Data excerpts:
————————

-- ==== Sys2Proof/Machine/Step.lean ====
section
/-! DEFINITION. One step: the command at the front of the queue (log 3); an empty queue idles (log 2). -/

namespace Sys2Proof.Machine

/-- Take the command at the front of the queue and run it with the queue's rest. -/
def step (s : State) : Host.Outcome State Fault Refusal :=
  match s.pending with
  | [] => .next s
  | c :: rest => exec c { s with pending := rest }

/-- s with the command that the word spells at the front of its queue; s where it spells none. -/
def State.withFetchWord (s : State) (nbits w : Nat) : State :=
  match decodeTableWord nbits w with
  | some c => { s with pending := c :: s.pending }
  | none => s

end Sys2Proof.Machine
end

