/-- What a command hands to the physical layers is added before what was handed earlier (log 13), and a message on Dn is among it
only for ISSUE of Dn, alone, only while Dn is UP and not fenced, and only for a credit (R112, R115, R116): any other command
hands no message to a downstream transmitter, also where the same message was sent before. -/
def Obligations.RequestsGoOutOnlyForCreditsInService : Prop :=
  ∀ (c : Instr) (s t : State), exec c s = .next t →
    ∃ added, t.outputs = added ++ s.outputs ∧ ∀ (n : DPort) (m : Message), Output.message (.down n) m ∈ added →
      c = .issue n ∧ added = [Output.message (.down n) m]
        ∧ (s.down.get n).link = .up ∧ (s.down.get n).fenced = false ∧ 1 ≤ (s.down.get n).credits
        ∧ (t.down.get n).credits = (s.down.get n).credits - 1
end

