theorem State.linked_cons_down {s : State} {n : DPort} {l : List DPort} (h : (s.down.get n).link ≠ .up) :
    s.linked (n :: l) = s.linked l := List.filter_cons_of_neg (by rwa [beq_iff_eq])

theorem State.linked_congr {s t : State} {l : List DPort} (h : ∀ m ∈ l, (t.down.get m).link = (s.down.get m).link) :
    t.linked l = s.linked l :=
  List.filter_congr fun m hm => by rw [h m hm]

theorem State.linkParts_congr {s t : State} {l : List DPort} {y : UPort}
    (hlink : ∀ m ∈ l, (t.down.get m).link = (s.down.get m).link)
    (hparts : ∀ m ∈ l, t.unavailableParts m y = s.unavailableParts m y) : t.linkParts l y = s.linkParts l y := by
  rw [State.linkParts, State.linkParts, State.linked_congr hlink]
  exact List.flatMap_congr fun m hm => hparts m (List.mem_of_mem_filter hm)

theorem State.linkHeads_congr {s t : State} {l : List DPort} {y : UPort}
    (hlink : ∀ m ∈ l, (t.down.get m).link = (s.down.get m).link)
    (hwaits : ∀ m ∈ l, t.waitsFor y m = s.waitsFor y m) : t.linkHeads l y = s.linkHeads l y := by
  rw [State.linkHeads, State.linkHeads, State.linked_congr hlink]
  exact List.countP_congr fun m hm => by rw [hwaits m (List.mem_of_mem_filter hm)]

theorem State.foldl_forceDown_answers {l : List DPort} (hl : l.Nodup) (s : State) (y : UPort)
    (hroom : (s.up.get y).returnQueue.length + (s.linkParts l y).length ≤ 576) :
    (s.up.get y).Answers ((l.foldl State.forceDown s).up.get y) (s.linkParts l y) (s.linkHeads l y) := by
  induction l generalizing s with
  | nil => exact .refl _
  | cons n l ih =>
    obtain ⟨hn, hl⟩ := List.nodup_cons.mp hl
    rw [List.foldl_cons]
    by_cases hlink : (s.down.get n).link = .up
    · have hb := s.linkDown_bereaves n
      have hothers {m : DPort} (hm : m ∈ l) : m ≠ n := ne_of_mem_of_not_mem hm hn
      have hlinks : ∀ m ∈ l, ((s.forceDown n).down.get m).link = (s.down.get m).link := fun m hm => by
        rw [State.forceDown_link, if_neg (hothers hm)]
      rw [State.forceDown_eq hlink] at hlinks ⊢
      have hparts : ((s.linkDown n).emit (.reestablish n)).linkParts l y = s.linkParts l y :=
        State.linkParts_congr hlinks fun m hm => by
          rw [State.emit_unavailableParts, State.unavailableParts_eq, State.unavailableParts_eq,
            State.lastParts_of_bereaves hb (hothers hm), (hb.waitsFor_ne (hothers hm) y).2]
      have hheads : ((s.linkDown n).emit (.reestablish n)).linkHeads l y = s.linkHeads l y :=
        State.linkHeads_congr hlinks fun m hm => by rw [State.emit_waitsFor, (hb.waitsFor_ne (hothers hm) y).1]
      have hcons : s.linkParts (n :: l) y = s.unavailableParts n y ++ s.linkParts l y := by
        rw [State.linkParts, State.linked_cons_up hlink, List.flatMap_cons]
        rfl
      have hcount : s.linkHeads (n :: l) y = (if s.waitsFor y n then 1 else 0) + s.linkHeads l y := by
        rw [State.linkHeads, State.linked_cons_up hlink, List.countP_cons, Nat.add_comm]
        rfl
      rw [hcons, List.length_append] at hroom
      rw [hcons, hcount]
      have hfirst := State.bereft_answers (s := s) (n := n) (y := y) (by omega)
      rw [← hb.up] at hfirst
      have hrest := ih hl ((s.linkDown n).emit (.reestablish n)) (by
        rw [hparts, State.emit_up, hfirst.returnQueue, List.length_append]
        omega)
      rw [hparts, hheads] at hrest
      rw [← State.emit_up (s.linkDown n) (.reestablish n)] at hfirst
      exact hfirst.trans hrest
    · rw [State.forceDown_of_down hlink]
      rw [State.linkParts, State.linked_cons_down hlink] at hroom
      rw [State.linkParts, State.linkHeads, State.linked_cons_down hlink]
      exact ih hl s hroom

————————

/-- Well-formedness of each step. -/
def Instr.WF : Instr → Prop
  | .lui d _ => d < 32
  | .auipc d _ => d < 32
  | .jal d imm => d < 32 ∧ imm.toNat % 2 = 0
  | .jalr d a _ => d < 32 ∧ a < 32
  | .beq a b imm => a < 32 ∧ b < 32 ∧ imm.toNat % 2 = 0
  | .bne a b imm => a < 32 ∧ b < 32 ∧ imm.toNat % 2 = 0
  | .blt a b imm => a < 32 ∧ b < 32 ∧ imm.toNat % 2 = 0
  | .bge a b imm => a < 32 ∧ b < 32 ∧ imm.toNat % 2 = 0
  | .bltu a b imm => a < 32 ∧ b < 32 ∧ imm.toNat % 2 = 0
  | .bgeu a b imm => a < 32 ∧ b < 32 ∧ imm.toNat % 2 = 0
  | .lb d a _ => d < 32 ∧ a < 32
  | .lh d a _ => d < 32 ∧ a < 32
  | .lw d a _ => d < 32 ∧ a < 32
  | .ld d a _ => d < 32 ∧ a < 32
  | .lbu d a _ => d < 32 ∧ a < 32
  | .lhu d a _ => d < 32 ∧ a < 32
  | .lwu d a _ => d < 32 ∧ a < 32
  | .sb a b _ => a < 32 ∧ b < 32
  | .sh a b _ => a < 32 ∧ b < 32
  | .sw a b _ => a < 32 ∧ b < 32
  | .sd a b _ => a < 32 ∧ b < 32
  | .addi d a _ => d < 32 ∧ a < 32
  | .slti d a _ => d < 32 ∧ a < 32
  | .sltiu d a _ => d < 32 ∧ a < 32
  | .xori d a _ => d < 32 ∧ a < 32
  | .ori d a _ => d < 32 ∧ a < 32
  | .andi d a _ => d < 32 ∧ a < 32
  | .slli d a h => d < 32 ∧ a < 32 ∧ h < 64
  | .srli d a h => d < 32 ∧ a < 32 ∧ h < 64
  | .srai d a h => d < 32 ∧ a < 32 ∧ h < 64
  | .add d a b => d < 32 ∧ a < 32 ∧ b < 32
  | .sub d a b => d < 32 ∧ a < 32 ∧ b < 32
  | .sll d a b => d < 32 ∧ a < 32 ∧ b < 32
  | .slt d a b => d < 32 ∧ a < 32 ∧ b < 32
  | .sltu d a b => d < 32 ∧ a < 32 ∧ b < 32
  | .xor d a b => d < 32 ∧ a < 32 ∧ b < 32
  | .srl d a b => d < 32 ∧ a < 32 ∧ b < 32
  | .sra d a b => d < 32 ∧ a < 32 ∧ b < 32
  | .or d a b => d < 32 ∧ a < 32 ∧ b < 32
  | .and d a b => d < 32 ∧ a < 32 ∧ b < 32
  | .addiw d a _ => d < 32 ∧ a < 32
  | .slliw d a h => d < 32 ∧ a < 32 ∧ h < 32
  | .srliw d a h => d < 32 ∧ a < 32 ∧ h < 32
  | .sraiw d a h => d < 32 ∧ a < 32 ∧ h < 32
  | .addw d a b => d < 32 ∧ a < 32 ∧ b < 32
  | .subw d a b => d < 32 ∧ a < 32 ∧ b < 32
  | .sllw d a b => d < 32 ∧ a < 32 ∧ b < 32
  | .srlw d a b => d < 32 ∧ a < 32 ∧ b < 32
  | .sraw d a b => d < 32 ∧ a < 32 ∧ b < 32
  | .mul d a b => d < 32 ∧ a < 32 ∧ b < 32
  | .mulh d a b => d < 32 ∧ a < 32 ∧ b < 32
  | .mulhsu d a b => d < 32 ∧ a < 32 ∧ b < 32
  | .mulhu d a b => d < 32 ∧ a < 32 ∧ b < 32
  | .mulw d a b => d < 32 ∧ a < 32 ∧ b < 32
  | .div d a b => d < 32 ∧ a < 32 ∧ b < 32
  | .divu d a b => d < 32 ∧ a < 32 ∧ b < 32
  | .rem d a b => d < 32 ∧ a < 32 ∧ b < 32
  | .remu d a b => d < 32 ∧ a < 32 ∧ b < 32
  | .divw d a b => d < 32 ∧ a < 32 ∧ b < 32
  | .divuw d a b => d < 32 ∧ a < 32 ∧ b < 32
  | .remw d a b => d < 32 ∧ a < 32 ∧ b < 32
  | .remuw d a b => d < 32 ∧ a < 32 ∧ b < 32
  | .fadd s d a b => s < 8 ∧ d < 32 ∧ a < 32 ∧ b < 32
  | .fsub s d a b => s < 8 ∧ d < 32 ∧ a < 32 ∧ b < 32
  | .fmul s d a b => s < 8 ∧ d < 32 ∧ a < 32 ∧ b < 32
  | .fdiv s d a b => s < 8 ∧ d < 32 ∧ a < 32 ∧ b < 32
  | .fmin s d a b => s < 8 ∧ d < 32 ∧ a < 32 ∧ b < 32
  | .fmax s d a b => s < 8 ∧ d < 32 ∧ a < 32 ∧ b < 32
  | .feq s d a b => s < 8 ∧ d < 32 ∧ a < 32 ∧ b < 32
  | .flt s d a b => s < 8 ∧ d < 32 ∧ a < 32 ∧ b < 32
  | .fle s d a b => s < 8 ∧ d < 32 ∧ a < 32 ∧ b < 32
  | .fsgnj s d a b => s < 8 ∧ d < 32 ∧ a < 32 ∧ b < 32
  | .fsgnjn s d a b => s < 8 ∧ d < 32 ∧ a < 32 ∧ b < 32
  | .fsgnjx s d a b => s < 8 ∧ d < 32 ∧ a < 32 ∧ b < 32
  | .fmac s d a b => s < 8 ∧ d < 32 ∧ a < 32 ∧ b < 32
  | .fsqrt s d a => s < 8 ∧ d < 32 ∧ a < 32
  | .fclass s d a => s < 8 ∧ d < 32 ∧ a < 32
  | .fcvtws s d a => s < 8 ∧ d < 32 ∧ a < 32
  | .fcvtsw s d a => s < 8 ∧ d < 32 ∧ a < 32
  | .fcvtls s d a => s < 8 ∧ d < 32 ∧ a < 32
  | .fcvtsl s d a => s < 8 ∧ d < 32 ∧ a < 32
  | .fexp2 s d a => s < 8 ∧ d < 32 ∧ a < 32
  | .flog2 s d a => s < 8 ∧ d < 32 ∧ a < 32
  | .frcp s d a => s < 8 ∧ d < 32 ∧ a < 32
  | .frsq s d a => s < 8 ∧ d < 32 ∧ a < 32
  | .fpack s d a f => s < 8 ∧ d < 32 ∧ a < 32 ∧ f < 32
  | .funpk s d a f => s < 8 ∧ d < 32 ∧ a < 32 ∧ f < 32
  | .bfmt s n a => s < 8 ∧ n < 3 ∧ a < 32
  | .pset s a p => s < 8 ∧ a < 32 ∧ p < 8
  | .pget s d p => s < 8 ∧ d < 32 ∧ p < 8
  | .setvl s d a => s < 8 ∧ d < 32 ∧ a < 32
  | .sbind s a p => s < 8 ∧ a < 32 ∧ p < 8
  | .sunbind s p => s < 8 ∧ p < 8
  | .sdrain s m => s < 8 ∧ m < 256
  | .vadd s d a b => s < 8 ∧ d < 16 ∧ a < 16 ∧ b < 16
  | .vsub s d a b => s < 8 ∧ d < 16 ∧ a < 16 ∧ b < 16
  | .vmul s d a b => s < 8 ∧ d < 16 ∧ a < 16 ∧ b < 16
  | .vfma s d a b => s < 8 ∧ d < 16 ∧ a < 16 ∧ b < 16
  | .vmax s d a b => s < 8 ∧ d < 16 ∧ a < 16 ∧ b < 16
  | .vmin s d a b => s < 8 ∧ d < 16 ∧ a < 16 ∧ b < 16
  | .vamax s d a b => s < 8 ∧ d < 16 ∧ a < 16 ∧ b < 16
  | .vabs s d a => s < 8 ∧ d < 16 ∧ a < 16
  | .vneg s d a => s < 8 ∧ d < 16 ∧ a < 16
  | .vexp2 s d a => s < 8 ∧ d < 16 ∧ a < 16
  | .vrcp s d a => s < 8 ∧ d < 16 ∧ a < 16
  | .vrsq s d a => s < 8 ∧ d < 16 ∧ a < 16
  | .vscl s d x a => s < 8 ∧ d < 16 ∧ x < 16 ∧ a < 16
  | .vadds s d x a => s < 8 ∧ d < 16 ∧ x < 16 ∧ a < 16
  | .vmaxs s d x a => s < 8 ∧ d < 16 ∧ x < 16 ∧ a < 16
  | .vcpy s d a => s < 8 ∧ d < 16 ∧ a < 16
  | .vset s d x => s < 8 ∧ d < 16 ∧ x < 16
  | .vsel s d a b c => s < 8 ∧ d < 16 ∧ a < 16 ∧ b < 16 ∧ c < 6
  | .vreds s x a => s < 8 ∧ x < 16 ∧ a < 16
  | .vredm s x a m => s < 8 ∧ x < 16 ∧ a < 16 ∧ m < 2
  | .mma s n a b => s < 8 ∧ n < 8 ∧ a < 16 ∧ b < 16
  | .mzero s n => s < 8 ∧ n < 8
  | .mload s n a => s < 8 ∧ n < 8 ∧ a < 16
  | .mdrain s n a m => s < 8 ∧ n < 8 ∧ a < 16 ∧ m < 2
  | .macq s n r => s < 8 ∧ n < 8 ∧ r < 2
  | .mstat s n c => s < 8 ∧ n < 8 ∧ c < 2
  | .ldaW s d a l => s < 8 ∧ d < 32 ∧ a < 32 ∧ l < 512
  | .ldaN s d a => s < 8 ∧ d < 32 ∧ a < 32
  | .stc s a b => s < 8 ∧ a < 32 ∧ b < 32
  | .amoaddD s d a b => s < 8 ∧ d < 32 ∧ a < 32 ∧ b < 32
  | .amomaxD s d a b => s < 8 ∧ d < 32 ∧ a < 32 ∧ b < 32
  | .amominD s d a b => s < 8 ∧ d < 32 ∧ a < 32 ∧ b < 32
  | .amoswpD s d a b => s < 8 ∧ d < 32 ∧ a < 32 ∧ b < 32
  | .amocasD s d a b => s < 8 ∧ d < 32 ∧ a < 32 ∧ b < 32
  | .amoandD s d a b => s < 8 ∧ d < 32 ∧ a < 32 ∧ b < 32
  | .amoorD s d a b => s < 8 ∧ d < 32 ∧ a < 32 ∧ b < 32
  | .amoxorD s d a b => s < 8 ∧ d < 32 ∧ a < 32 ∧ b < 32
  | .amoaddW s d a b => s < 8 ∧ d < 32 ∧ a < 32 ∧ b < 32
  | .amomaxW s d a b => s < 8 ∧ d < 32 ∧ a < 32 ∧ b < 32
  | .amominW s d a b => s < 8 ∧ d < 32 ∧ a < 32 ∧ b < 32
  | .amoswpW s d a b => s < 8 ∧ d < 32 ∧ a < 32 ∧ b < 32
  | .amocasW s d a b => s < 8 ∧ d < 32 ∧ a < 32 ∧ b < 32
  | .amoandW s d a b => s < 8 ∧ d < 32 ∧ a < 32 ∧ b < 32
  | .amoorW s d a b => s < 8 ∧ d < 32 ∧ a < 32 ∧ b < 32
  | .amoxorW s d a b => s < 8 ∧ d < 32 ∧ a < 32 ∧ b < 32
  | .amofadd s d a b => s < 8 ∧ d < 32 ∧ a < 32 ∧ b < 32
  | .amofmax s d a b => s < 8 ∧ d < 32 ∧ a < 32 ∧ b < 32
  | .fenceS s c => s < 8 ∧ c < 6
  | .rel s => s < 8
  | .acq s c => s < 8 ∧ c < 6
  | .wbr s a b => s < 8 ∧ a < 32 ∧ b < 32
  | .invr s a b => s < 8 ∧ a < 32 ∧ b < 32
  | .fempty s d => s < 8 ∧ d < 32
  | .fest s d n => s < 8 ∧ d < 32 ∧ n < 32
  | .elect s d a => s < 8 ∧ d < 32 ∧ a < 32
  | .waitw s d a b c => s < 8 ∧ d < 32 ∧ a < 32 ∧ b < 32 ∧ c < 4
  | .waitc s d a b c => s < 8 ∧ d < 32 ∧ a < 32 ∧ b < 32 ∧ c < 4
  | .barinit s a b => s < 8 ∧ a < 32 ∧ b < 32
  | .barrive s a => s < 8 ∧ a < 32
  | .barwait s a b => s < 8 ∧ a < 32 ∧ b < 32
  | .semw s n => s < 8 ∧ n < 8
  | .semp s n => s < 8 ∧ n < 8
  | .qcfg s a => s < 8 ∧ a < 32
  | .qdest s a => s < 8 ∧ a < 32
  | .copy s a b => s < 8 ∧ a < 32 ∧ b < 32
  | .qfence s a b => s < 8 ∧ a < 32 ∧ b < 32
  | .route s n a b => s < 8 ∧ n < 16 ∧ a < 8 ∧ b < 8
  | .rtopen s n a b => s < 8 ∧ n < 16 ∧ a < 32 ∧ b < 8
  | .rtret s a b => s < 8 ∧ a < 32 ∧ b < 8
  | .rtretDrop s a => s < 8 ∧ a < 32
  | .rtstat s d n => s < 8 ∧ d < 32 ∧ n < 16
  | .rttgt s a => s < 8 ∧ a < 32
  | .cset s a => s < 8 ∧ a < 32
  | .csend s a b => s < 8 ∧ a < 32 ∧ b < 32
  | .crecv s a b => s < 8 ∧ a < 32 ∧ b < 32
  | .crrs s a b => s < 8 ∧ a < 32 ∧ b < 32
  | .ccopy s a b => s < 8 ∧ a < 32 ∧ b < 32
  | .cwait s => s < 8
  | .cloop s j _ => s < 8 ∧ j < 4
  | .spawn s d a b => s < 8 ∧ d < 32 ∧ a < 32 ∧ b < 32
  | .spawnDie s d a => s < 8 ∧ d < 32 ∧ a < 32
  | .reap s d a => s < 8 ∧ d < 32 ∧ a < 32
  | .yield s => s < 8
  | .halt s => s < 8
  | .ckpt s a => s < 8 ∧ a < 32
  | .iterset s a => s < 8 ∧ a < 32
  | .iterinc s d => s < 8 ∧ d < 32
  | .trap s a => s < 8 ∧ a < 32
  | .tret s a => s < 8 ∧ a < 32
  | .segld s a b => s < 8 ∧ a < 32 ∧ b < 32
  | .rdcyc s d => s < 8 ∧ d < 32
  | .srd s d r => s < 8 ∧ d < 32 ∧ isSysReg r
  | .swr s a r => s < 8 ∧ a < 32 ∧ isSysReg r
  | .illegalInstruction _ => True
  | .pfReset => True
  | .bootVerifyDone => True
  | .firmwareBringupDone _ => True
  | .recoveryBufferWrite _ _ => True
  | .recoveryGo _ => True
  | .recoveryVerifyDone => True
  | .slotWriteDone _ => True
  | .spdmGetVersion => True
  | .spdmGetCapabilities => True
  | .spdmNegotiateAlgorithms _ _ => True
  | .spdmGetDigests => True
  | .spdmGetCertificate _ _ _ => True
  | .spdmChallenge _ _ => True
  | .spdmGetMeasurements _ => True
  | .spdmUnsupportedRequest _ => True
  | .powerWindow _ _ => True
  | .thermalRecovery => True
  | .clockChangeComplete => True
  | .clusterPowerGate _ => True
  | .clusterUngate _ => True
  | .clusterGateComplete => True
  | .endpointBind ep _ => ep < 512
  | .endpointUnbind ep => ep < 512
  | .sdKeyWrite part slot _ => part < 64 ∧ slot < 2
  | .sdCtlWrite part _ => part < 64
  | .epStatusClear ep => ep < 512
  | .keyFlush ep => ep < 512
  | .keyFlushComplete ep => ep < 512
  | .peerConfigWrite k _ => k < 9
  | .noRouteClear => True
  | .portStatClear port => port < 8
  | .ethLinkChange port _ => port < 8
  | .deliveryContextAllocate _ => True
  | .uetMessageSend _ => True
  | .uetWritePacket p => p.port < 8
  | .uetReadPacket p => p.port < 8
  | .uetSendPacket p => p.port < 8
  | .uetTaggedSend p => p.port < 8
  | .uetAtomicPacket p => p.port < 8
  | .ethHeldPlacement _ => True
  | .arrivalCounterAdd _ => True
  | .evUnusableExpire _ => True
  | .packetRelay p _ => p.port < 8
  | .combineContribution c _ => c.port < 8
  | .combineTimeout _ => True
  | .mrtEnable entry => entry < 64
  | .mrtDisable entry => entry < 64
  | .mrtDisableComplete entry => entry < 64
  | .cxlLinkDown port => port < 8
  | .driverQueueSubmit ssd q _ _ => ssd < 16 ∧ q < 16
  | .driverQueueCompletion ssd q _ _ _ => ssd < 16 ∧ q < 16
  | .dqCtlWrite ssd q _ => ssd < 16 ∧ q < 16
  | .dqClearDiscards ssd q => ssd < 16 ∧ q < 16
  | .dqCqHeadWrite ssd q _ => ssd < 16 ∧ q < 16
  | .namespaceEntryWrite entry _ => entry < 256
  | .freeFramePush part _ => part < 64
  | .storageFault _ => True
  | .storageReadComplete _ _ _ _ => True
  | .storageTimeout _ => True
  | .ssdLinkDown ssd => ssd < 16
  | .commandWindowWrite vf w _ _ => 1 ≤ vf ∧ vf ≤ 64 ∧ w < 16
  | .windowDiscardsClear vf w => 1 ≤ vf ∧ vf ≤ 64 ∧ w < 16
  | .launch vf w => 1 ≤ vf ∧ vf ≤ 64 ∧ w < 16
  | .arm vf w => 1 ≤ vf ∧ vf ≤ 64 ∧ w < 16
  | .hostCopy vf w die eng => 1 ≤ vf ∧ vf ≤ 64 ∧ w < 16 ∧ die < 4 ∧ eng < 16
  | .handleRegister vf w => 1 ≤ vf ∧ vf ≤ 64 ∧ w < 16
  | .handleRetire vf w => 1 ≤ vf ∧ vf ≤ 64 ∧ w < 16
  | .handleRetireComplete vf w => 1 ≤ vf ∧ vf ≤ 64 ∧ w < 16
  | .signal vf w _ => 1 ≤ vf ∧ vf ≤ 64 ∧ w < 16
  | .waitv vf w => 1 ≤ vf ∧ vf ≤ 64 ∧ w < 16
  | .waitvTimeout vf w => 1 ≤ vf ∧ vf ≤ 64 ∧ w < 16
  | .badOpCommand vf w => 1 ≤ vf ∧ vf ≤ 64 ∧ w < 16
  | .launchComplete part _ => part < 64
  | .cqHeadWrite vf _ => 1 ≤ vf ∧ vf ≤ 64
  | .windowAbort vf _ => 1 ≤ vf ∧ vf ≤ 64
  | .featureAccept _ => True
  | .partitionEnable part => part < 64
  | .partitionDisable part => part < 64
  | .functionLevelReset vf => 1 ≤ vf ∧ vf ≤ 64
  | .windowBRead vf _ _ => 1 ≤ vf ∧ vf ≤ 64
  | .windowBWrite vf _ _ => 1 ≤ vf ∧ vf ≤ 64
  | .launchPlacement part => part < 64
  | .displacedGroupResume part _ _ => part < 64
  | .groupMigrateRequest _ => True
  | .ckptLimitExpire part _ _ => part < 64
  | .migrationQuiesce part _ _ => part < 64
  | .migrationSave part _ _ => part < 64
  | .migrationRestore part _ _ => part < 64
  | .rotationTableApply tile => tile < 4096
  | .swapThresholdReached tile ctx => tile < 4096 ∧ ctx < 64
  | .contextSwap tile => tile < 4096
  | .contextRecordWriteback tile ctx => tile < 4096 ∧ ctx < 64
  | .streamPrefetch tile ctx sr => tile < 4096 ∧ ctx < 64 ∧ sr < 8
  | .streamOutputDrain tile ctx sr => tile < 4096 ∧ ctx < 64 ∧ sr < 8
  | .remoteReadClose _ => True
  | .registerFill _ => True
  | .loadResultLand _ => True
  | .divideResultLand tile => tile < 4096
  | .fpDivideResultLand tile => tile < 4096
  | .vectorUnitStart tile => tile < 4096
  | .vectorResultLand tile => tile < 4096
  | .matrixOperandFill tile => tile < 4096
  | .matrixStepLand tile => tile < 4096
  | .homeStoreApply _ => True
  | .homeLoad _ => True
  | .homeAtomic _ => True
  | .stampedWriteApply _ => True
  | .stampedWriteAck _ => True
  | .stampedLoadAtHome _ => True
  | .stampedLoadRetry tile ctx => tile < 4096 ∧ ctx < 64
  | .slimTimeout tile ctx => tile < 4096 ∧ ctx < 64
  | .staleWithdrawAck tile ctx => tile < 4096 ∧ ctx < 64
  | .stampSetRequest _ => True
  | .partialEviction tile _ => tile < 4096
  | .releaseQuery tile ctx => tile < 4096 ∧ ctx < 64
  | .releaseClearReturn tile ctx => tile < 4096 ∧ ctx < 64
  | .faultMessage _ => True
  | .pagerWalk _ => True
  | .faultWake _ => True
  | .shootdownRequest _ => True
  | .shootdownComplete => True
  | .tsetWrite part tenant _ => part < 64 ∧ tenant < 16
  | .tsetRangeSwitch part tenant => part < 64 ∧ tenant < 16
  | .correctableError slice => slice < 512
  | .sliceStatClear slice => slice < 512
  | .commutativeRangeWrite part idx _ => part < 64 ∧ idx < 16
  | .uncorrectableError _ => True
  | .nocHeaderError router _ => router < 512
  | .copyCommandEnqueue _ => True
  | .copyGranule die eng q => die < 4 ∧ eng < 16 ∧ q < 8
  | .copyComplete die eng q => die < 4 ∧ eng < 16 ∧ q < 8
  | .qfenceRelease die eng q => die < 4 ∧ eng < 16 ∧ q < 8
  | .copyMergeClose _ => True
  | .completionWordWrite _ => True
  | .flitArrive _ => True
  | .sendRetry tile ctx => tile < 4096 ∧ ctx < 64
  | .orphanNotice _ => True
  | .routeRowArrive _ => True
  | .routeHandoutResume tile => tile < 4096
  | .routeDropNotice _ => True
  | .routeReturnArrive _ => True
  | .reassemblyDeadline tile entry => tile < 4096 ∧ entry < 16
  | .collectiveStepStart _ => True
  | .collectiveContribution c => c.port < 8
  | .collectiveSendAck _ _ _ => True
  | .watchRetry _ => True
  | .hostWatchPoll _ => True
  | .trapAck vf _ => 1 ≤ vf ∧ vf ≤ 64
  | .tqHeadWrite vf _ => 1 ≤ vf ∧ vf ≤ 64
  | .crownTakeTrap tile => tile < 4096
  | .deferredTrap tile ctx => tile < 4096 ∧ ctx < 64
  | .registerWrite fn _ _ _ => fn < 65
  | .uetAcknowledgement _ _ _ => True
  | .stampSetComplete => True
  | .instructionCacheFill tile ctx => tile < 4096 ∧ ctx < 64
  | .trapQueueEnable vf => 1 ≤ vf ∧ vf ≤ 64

————————

▶ _TASK TO CARRY OUT_:
In the entries above, please find the line with "rw [State.forceDown_link, if_neg" and the line with "rw [hcons, List.length_append] at hroom", then write out exactly those two lines and every line between them, and nothing more.

▶ _SOLVED PROBLEM_:
        rw [State.forceDown_link, if_neg (hothers hm)]
      rw [State.forceDown_eq hlink] at hlinks ⊢
      have hparts : ((s.linkDown n).emit (.reestablish n)).linkParts l y = s.linkParts l y :=
        State.linkParts_congr hlinks fun m hm => by
          rw [State.emit_unavailableParts, State.unavailableParts_eq, State.unavailableParts_eq,
            State.lastParts_of_bereaves hb (hothers hm), (hb.waitsFor_ne (hothers hm) y).2]
      have hheads : ((s.linkDown n).emit (.reestablish n)).linkHeads l y = s.linkHeads l y :=
        State.linkHeads_congr hlinks fun m hm => by rw [State.emit_waitsFor, (hb.waitsFor_ne (hothers hm) y).1]
      have hcons : s.linkParts (n :: l) y = s.unavailableParts n y ++ s.linkParts l y := by
        rw [State.linkParts, State.linked_cons_up hlink, List.flatMap_cons]
        rfl
      have hcount : s.linkHeads (n :: l) y = (if s.waitsFor y n then 1 else 0) + s.linkHeads l y := by
        rw [State.linkHeads, State.linked_cons_up hlink, List.countP_cons, Nat.add_comm]
        rfl
      rw [hcons, List.length_append] at hroom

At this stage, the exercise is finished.